Así las cosas, ¿qué va a hacer un conservador temeroso de que este diagnóstico se pueda utilizar como justificación para impuestos más altos a los ricos? Podría tratar de refutar a Piketty de una manera sustantiva pero, hasta ahora, no he visto señal alguna de que eso suceda. Más bien, como dije, todo se ha limitado a insultos.
Creo que esto no debería sorprender. He estado involucrado en debates sobre la desigualdad durante más de dos décadas y todavía no he visto “expertos” conservadores que logren disputar las cifras sin enredarse en sus propios mecates intelectuales. El motivo de esto es que parece que los hechos fundamentalmente no están del lado de ellos. Al mismo tiempo, el hostigar o perseguir por supuestamente simpatizar con el comunismo a cualquiera que cuestione algún aspecto del dogma del libre mercado ha sido un procedimiento operativo estándar desde que gente como William F. Buckley trató de bloquear la enseñanza de la economía keynesiana, no demostrando que era errónea, sino denunciándola como “colectivista”.
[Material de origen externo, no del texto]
-- ==== Sys2Proof/Laws/State.lean ====
section
/-!
SUPPORT. What each named update of the state leaves in each field (one lemma for each field and update, true by unfolding), and
the reads of a table after a write.
-/
namespace Sys2Proof

/-! ## Tables -/

@[simp] theorem Tab.get_put_same {α : Type} (d : α) (t : Tab α) (i : Nat) (v : α) : Tab.get d (Tab.put t i v) i = v := by
  induction t with
  | nil => simp [Tab.put, Tab.get]
  | cons e t ih =>
    obtain ⟨k, w⟩ := e
    simp only [Tab.put]
    split
    · simp [Tab.get]
    · split
      · simp [Tab.get]
      · simp [Tab.get, *]

@[simp] theorem Tab.find_put_same {α : Type} (t : Tab α) (i : Nat) (v : α) : Tab.find (Tab.put t i v) i = some v := by
  induction t with
  | nil => simp [Tab.put, Tab.find]
  | cons e t ih =>
    obtain ⟨k, w⟩ := e
    simp only [Tab.put]
    split
    · simp [Tab.find]
    · split
      · simp [Tab.find]
      · simp [Tab.find, *]

theorem Tab.get_put_other {α : Type} (d : α) (t : Tab α) (i j : Nat) (v : α) (h : j ≠ i) :
    Tab.get d (Tab.put t i v) j = Tab.get d t j := by
  induction t with
  | nil => simp [Tab.put, Tab.get, h]
  | cons e t ih =>
    obtain ⟨k, w⟩ := e
    simp only [Tab.put]
    split
    · simp [Tab.get, h]
    · split
      · rename_i h2; subst h2; simp [Tab.get, h]
      · simp only [Tab.get, ih]

theorem Tab.find_put_other {α : Type} (t : Tab α) (i j : Nat) (v : α) (h : j ≠ i) :
    Tab.find (Tab.put t i v) j = Tab.find t j := by
  induction t with
  | nil => simp [Tab.put, Tab.find, h]
  | cons e t ih =>
    obtain ⟨k, w⟩ := e
    simp only [Tab.put]
    split
    · simp [Tab.find, h]
    · split
      · rename_i h2; subst h2; simp [Tab.find, h]
      · simp only [Tab.find, ih]

/-- The later of two writes to one key is the one that stays. -/
@[simp] theorem Tab.put_put_same {α : Type} (t : Tab α) (i : Nat) (v w : α) :
    Tab.put (Tab.put t i v) i w = Tab.put t i w := by
  induction t with
  | nil => simp [Tab.put]
  | cons e t ih =>
    obtain ⟨k, u⟩ := e
    simp only [Tab.put]
    split
    · simp [Tab.put]
    · split
      · simp [Tab.put]
      · simp [Tab.put, *]

namespace Machine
Aun así, ha sorprendido observar a conservadores, uno tras otro, denunciar a Piketty como marxista. Hasta Pethokoukis, quien es más fino que el resto, llama a El capital en el siglo XXI una obra de “marxismo moderado”, algo que solo tiene sentido si la mera mención de riqueza desigual lo convierte a uno en marxista. (Y tal vez esta sea la forma en que lo ven: recientemente el exsenador Rick Santorum denunció el término “clase media” como “jerga marxista” porque, saben, en Estados Unidos no tenemos clases).
Y la crítica de The Wall Street Journal, predeciblemente, llega al extremo cuando, de algún modo, hace que el pedido de Piketty para impuestos progresivos como una forma de limitar la concentración de la riqueza –un remedio tan estadounidense como el pastel de manzana, que alguna vez fuera defendido no solo por los principales economistas, sino también por políticos de primera línea, incluyendo a Teodoro Roosevelt– fluya hasta constituir uno de los males del estalinismo. ¿Es eso en verdad lo mejor que el Journal puede producir? La respuesta, aparentemente, es sí.
Ahora bien, el hecho de que los apologistas de los oligarcas estadounidenses estén evidentemente perdidos en cuanto a argumentos coherentes no significa que estén en fuga en cuanto a la política. El dinero todavía habla –en verdad, gracias en parte a la corte Roberts (la Corte Suprema liderada desde el 2005 por John G. Roberts) ahora habla más fuerte que nunca–. Aun así, las ideas cuentan también, dan forma tanto a lo que hablamos de la sociedad como, eventualmente, a lo que hacemos. Y el pánico causado por Piketty muestra que la derecha se ha quedado sin ideas.